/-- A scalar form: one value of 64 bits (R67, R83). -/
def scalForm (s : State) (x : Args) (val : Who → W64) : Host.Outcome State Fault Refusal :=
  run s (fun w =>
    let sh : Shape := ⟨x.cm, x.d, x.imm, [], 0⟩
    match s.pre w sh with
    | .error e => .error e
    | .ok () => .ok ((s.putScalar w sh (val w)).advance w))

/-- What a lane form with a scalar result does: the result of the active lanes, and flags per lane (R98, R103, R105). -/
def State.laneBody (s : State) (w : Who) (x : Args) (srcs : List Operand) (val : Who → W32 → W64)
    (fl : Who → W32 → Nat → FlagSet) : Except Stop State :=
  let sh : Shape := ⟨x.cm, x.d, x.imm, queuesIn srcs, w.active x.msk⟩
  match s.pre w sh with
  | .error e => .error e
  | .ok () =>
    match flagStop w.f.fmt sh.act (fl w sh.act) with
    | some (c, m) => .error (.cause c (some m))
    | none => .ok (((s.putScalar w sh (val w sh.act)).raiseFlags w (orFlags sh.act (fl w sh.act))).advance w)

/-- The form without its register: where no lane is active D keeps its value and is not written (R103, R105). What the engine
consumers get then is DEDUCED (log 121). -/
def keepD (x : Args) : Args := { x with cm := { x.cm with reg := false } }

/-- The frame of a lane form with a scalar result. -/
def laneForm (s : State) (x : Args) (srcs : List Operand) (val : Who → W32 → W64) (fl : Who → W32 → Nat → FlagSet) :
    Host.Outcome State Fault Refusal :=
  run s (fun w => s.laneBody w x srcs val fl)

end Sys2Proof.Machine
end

****

Type the data again exactly. Leave nothing out.

/-- A scalar form: one value of 64 bits (R67, R83). -/
def scalForm (s : State) (x : Args) (val : Who → W64) : Host.Outcome State Fault Refusal :=
  run s (fun w =>
    let sh : Shape := ⟨x.cm, x.d, x.imm, [], 0⟩
    match s.pre w sh with
    | .error e => .error e
    | .ok () => .ok ((s.putScalar w sh (val w)).advance w))

/-- What a lane form with a scalar result does: the result of the active lanes, and flags per lane (R98, R103, R105). -/
def State.laneBody (s : State) (w : Who) (x : Args) (srcs : List Operand) (val : Who → W32 → W64)
    (fl : Who → W32 → Nat → FlagSet) : Except Stop State :=
  let sh : Shape := ⟨x.cm, x.d, x.imm, queuesIn srcs, w.active x.msk⟩
  match s.pre w sh with
  | .error e => .error e
  | .ok () =>
    match flagStop w.f.fmt sh.act (fl w sh.act) with
    | some (c, m) => .error (.cause c (some m))
    | none => .ok (((s.putScalar w sh (val w sh.act)).raiseFlags w (orFlags sh.act (fl w sh.act))).advance w)

/-- The form without its register: where no lane is active D keeps its value and is not written (R103, R105). What the engine
consumers get then is DEDUCED (log 121). -/
def keepD (x : Args) : Args := { x with cm := { x.cm with reg := false } }

/-- The frame of a lane form with a scalar result. -/
def laneForm (s : State) (x : Args) (srcs : List Operand) (val : Who → W32 → W64) (fl : Who → W32 → Nat → FlagSet) :
    Host.Outcome State Fault Refusal :=
  run s (fun w => s.laneBody w x srcs val fl)

end Sys2Proof.Machine
end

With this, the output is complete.